Flowise is an open-source UI visual tool that allows users to build their own customized Language Learning Model (LLM) apps using LangchainJS, which is written in Node Typescript/Javascript. It provides a low-code approach, making it easy to iterate and quickly go from testing to production. Flowise offers several key features and components that enable users to create powerful LLM apps. One of the main features is Chatflow and LLM Orchestration, which allows users to connect LLMs with memory, data loaders, cache, moderation, and more. This capability enables the building of conversational agents with memory and the creation of autonomous agents that can execute different tasks.

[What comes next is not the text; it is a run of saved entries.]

/-- The three bytes of a value fed to an aligned channel complete a sample of that value, under either
RAW_LATCH (R133(a), R155). -/
theorem ChannelState.takeAnswers_sampleAnswers {c : ChannelState}
    (hrx : c.rxState = .awaitingByte1) (p : Params) (r : BitVec 16) :
    (c.takeAnswers p (sampleAnswers r)).newPacketReady = true ∧
      (c.takeAnswers p (sampleAnswers r)).rawOperand p = r := by
  obtain ⟨hi, f0, rfl⟩ := exists_append (m := 10) (n := 6) r
  obtain ⟨f2, f1, rfl⟩ := exists_append (m := 4) (n := 6) hi
  have hlow : (f2.setWidth 6).setWidth 4 = f2 := by
    rw [BitVec.setWidth_setWidth_of_le _ (by decide), BitVec.setWidth_eq]
  rw [sampleAnswers, encSample_append]
  simp only [ChannelState.takeAnswers, List.foldl, ChannelState.takeAnswer]
  rw [ChannelState.feed_t00 hrx, ChannelState.feed_t01 rfl, ChannelState.feed_t10 rfl, hlow,
    ChannelState.accept3_eq, ChannelState.rawOperand_eq,
    (assemblyIsTheConcatenation _ _ _).1]
  refine ⟨rfl, ?_⟩
  cases p.rawLatch <;> rfl

theorem ChannelState.checkPacket_of_value {p : Params} {c : ChannelState} {r : BitVec 16}
    (hready : c.newPacketReady = true) (hraw : c.rawOperand p = r) (hr : r ≠ Config.errSentinel) :
    c.checkPacket p = (c.convertOk r).handToFilter := by
  unfold ChannelState.checkPacket ChannelState.convert
  rw [if_pos hready, hraw, if_neg hr]

/-- The filter's request is done whether it held or updated (R197). -/
theorem ChannelState.filterPacket_of_pending {c : ChannelState} (h : c.pendingFilter = true) :
    c.filterPacket = c.filter.clearPendingFilter := if_pos h

/-- Three PROCESS from CheckNewData under one_state. -/
theorem execAll_three_process {s : State} (hmode : s.params.passMode = .oneState)
    (hst : s.schedState = .checkNewData) :
    execAll [.process, .process, .process] s = .next s.dataSteps := by
  have hdata : exec .process s = .next s.stepCheckNewData :=
    congrArg Host.Outcome.next ((State.process_eq_schedStep fun _ => hmode).trans (by rw [hst]; rfl))
  exact (execAll_cons hdata).trans (execAll_process_process rfl)

/-- What the three data steps make of a channel. -/
theorem getElem?_dataSteps {s : State} {ch : Nat} {c : ChannelState}
    (hc : s.channels[ch]? = some c) :
    s.dataSteps.channels[ch]? =
      some ((c.takeAnswers s.params ((s.rxLine ch).take 3)).checkPacket s.params).filterPacket := by
  have hdata : s.stepCheckNewData.channels[ch]? =
      some (c.takeAnswers s.params ((s.rxLine ch).take 3)) := by
    rw [State.stepCheckNewData_eq, State.setSched_channels, State.swept_channels_getElem?, hc]
    rfl
  have hparams : s.stepCheckNewData.params = s.params := by rw [State.stepCheckNewData_eq]; rfl
  have hlane := getElem?_stepCheckNewPacket_stepFilterPacket hdata
  rw [hparams] at hlane
  exact hlane

theorem rxLine_dataSteps {s : State} {ch : Nat} (h : ch < s.nCh) :
    s.dataSteps.rxLine ch = (s.rxLine ch).drop 3 := by
  have hdata : s.dataSteps.rxLine ch = s.stepCheckNewData.rxLine ch := by
    unfold State.dataSteps
    rw [State.stepFilterPacket_eq, State.stepCheckNewPacket_eq]
    rfl
  have hswept := State.swept_rxLine 3 s ch
  rw [if_pos h] at hswept
  rw [hdata, State.stepCheckNewData_eq]
  exact hswept

/-- Settles O43: the drain completes the sample, the conversion hands it over, and the gate of its
distance decides what the filter does. -/
theorem sampleIsFilteredInThreePasses : Obligations.SampleIsFilteredInThreePasses := by
  intro s ch c r rest hmode hst hc hrx hr hline
  have hch : ch < s.nCh := (List.getElem?_eq_some_iff.mp hc).1
  have htake : (s.rxLine ch).take 3 = sampleAnswers r := by rw [hline]; rfl
  have hrest : s.dataSteps.rxLine ch = rest := by rw [rxLine_dataSteps hch, hline]; rfl
  have hct := getElem?_dataSteps hc
  have hreceives := takeAnswers_receives s.params (sampleAnswers r) c
  obtain ⟨hready, hraw⟩ := ChannelState.takeAnswers_sampleAnswers hrx s.params r
  rw [htake] at hct
  generalize c.takeAnswers s.params (sampleAnswers r) = d at hct hready hraw hreceives
  rw [ChannelState.checkPacket_of_value hready hraw hr,
    ChannelState.filterPacket_of_pending rfl] at hct
  refine ⟨_, _, execAll_three_process hmode hst, hct, rfl, hrest, ?_⟩
  have hgate : (d.convertOk r).handToFilter.gate = true ↔ 64878 ≤ r.toNat :=
    Num.gateSplitsTheConvertedValues r
  have hfiltered : d.filteredValue = c.filteredValue := hreceives.keeps _
  have hprevious : d.previousValue = c.previousValue := hreceives.keeps _
  split
  next hlow =>
    have hbelow := Bool.eq_false_iff.mpr (hgate.not.mpr hlow.not_ge)
    rw [ChannelState.filter_of_not_gate hbelow, ← hprevious]
    exact ⟨rfl, rfl, rfl, rfl, rfl, rfl, rfl⟩
  next hhigh =>
    rw [ChannelState.filter_of_gate (hgate.mpr (not_lt.mp hhigh))]
    exact ⟨rfl, rfl, rfl, rfl, rfl, hfiltered, hprevious⟩

end Sys2Proof.Machine

/-! PROOFS. The host's operations TICK, INIT and the getters (44_host_ops.md), and the steps that run no
instruction: what stops the decoder is a reserved operation code or a key without a row (R96, R225). -/

namespace Sys2Proof

/-- What the decoder answers when it reads no instruction: only format OP has reserved codes. -/
theorem decode_error_cases {c : Cmd} {e : DecodeError} (h : decode c = .error e) :
    e = .noRow c.format c.key ∨ c.format = .OP ∧ ∃ code, e = .reservedOp code := by
  unfold decode at h
  split at h
  next => exact .inl (Except.error.inj h).symm
  next =>
    split at h
    next => split at h <;> cases h; exact .inl rfl
    next => split at h <;> cases h; exact .inl rfl
    next => cases h
    next => cases h
    next hf => split at h <;> cases h; exact .inr ⟨hf, _, rfl⟩

/-- A key no row of the table has, in a format without reserved codes, is an error by that name. -/
theorem decode_of_firstRow_none {c : Cmd} (hrow : firstRow c.format c.key = none)
    (hop : c.format ≠ .OP) : decode c = .error (.noRow c.format c.key) := by
  obtain hwide | hlt := le_or_gt (2 ^ c.format.width) c.key.toNat
  · exact decode_of_le hwide
  · rw [firstRow_eq_decode c hlt] at hrow
    cases hd : decode c with
    | ok i => rw [hd] at hrow; cases hrow
    | error e =>
      obtain rfl | ⟨hf, -⟩ := decode_error_cases hd
      · rfl
      · exact absurd hf hop

namespace Machine

theorem step_of_reservedOp {s : State} {c : Cmd} {rest : List Cmd} {code : BitVec 4}
    (hqueue : s.queue = c :: rest) (hdecode : decode c = .error (.reservedOp code)) :
    step s = .next (s.setQueue rest) := by
  simp only [step, State.fetch_cons hqueue, hdecode, State.reservedOp]

theorem step_of_noRow {s : State} {c : Cmd} {rest : List Cmd} {f : Format} {key : BitVec 16}
    (hqueue : s.queue = c :: rest) (hdecode : decode c = .error (.noRow f key)) :
    step s = .refused (.noSuchKey f key) := by
  simp only [step, State.fetch_cons hqueue, hdecode]

/-- Settles O45: TICK's increment is the saturating one of R11. -/
theorem tickIncrementsTheCounter : Obligations.TickIncrementsTheCounter := fun _ =>
  exec_tick_of_same rfl rfl

/-- Settles O48: INIT is one update, which writes the reset values, the distance among them as the
rounding of 99999.9. -/
theorem initRecreatesTheState : Obligations.InitRecreatesTheState := by
  intro s
  rw [exec_init_eq, ← Num.distInit_eq]
  rfl

/-- Settles O50: on an existing channel a getter reads its register. -/
theorem gettersReturnTheRegisters : Obligations.GettersReturnTheRegisters := fun _ _ _ hc =>
  ⟨exec_getDist_of_some hc, exec_getErr_of_some hc⟩

/-- Settles O52: a reserved code, an empty trace, a key without a row, and a key too wide. -/
theorem stepWithoutAnInstruction : Obligations.StepWithoutAnInstruction :=
  ⟨fun _ _ _ _ hqueue hdecode => step_of_reservedOp hqueue hdecode,
    fun _ hqueue => step_idle hqueue,
    fun _ _ _ hqueue hrow hop => step_of_noRow hqueue (decode_of_firstRow_none hrow hop),
    fun _ _ _ hqueue hwide => step_of_noRow hqueue (decode_of_le hwide)⟩

end Machine
end Sys2Proof

/-! PROOFS. Exceptions and concurrency (60_exceptions.md): no instruction stops the machine (R240), and
the debounce counter is all that the tick context and the main context share (R251, R252). -/

namespace Sys2Proof.Machine

theorem contextOf_eq_tick_iff {i : Instr} : contextOf i = .tick ↔ i = .tick := by
  by_cases hi : i = .tick <;> simp [contextOf, hi]

theorem contextOf_eq_main_iff {i : Instr} : contextOf i = .main ↔ i ≠ .tick := by
  by_cases hi : i = .tick <;> simp [contextOf, hi]

/-- Settles O47: TICK, the tick context's one instruction, is a change of the counter, and any other
instruction leaves the counter, or zeroes it as INIT or in the Reset step. -/
theorem counterIsTheOnlySharedRegister : Obligations.CounterIsTheOnlySharedRegister := by
  refine ⟨fun i s t hctx h => ?_, fun i s t hctx h =>
    exec_debounceCounter (contextOf_eq_main_iff.mp hctx) h⟩
  obtain rfl := contextOf_eq_tick_iff.mp hctx
  obtain rfl := Host.Outcome.next.inj ((exec_tick_of_same rfl rfl).symm.trans h)
  rfl

/-- Settles O53: INIT is one update, of neither the parameters nor the trace, with a new channel for
each old one; what any other instruction leaves in place is `Leaves`. -/
theorem everyOperationReturnsANextState : Obligations.EveryOperationReturnsANextState := by
  intro i s
  by_cases hi : i = .init
  · subst hi
    exact ⟨_, exec_init_eq s, rfl, List.length_replicate, rfl⟩
  · obtain ⟨t, ht, hleaves⟩ := exec_leaves i s hi
    exact ⟨t, ht, hleaves.params, hleaves.nCh, hleaves.queue⟩

end Sys2Proof.Machine

/-! PROOFS. A lost byte (R290): two bytes rejected in AwaitingByte1 are two framing errors, a sample
dropped in progress is none, and neither completes a sample. -/

namespace Sys2Proof.Machine

/-- `c'` is aligned, has `n` framing errors more than `c`, and has completed no sample (R290). -/
structure CostsErrors (n : Nat) (c c' : ChannelState) : Prop where
  rxState : c'.rxState = .awaitingByte1
  framingErrorCount : c'.framingErrorCount = c.framingErrorCount + n
  newPacketReady : c'.newPacketReady = c.newPacketReady
  raw18 : c'.raw18 = c.raw18

theorem CostsErrors.trans {m n : Nat} {c d e : ChannelState} (hcd : CostsErrors m c d)
    (hde : CostsErrors n d e) : CostsErrors (m + n) c e where
  rxState := hde.rxState
  framingErrorCount := by rw [hde.framingErrorCount, hcd.framingErrorCount, Nat.add_assoc]
  newPacketReady := hde.newPacketReady.trans hcd.newPacketReady
  raw18 := hde.raw18.trans hcd.raw18

section
variable {p : Params} {c : ChannelState} {b b₁ b₂ : Byte}

/-- A byte rejected in AwaitingByte1 is one framing error below saturation (R122 to R124). -/
theorem ChannelState.feed_costsErrors_one (hrx : c.rxState = .awaitingByte1)
    (hcount : c.framingErrorCount < 2 ^ p.ctrW - 1) (hb : b &&& 0xC0 ≠ 0x00) :
    CostsErrors 1 c (c.feed p b) := by
  rw [ChannelState.feed_of_awaitingByte1 hrx, if_neg hb]
  exact ⟨hrx, satInc_of_lt hcount, rfl, rfl⟩

theorem ChannelState.feed_feed_costsErrors_two (hrx : c.rxState = .awaitingByte1)
    (hcount : c.framingErrorCount + 2 ≤ 2 ^ p.ctrW - 1) (hb₁ : b₁ &&& 0xC0 ≠ 0x00)
    (hb₂ : b₂ &&& 0xC0 ≠ 0x00) : CostsErrors 2 c ((c.feed p b₁).feed p b₂) := by
  have hfirst : CostsErrors 1 c (c.feed p b₁) :=
    ChannelState.feed_costsErrors_one hrx (by omega) hb₁
  have hcount' : (c.feed p b₁).framingErrorCount < 2 ^ p.ctrW - 1 := by
    rw [hfirst.framingErrorCount]; omega
  exact hfirst.trans (ChannelState.feed_costsErrors_one hfirst.rxState hcount' hb₂)

/-- A first byte followed by no second byte is dropped without an error (R126). -/
theorem ChannelState.feed_feed_costsErrors_zero (hrx : c.rxState = .awaitingByte1)
    (hb₁ : b₁ &&& 0xC0 = 0x00) (hb : b &&& 0xC0 ≠ 0x40) :
    CostsErrors 0 c ((c.feed p b₁).feed p b) := by
  rw [ChannelState.feed_of_awaitingByte1 hrx, if_pos hb₁, ChannelState.feed_of_awaitingByte2 rfl,
    if_neg hb]
  exact ⟨rfl, rfl, rfl, rfl⟩

/-- A first and a second byte followed by no third byte are dropped without an error (R130). -/
theorem ChannelState.feed_feed_feed_costsErrors_zero (hrx : c.rxState = .awaitingByte1)
    (hb₁ : b₁ &&& 0xC0 = 0x00) (hb₂ : b₂ &&& 0xC0 = 0x40) (hb : b &&& 0xC0 ≠ 0x80) :
    CostsErrors 0 c (((c.feed p b₁).feed p b₂).feed p b) := by
  have hsecond : (c.accept1 (field0Of b₁)).rxState = .awaitingByte2 := rfl
  rw [ChannelState.feed_of_awaitingByte1 hrx, if_pos hb₁,
    ChannelState.feed_of_awaitingByte2 hsecond, if_pos hb₂,
    ChannelState.feed_of_awaitingByte3 rfl, if_neg hb]
  exact ⟨rfl, rfl, rfl, rfl⟩

end

/-- What bytes cost a channel is what feeding them to it leaves there. -/
theorem execAll_feed_of_costsErrors {s : State} {ch n : Nat} {c : ChannelState}
    (hc : s.channels[ch]? = some c) (bs : List Byte)
    (h : CostsErrors n c (c.takeAnswers s.params (bs.map some))) :
    ∃ t c', execAll (bs.map (Instr.feed ch)) s = .next t ∧ t.channels[ch]? = some c' ∧
      c'.rxState = .awaitingByte1 ∧ c'.framingErrorCount = c.framingErrorCount + n ∧
      c'.newPacketReady = c.newPacketReady ∧ c'.raw18 = c.raw18 := by
  obtain ⟨t, ht, hct⟩ := execAll_feed hc bs
  exact ⟨t, _, ht, hct, h.rxState, h.framingErrorCount, h.newPacketReady, h.raw18⟩

/-- Settles O18: without its first byte a sample is two rejected bytes; without its second it is
dropped at the third; and without its third it is dropped at the next sample's first byte, whose
other two are rejected. -/
theorem lostBytesCostWhatTheTableSays : Obligations.LostBytesCostWhatTheTableSays := by
  intro s ch c b₁ b₂ b₁' b₂' b₃' hc hrx hcount hb₁ hb₂ hb₁' hb₂' hb₃'
  have hb₂'_ne : b₂' &&& 0xC0 ≠ 0x00 := by rw [hb₂']; decide
  have hb₃'_ne : b₃' &&& 0xC0 ≠ 0x00 := by rw [hb₃']; decide
  refine ⟨execAll_feed_of_costsErrors hc [b₂', b₃'] ?_,
    execAll_feed_of_costsErrors (n := 0) hc [b₁, b₃'] ?_,
    execAll_feed_of_costsErrors hc [b₁, b₂, b₁', b₂', b₃'] ?_⟩
  · exact ChannelState.feed_feed_costsErrors_two hrx hcount hb₂'_ne hb₃'_ne
  · exact ChannelState.feed_feed_costsErrors_zero hrx hb₁ (by rw [hb₃']; decide)
  · have hdropped := ChannelState.feed_feed_feed_costsErrors_zero (p := s.params) hrx hb₁ hb₂
      (b := b₁') (by rw [hb₁']; decide)
    have hcount' := (congrArg (· + 2) hdropped.framingErrorCount).trans_le hcount
    exact hdropped.trans
      (ChannelState.feed_feed_costsErrors_two hdropped.rxState hcount' hb₂'_ne hb₃'_ne)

Another important component of Flowise is Langchain, which simplifies the process of managing and controlling LLMs in your applications. With Langchain, users can build LLM chains using prompt templates and models, making it easier to work with language-based models. Flowise also provides over 100 integrations, including agents and assistants, to extend the functionality of LLM apps. These integrations allow users to leverage tools like OpenAI Assistant and Function Agent to enhance their applications and make them more powerful and versatile.
Flowise is platform-agnostic and supports various open-source LLMs such as HuggingFace, Ollama, LocalAI, Replicate, Llama2, Mistral, Vicuna, Orca, and Llava. This flexibility enables users to run LLMs in an air-gapped environment with local LLMs, embeddings, and vector databases. Additionally, Flowise can be self-hosted on cloud platforms like AWS, Azure, and GCP, providing further deployment options. Flowise can be used in a wide range of use cases. For example, it can be utilized to create product catalog chatbots that answer product-related questions, generate product descriptions from specifications, use natural language to query SQL databases, and summarize customer support tickets. The versatility of Flowise allows for endless possibilities in developing language-based applications.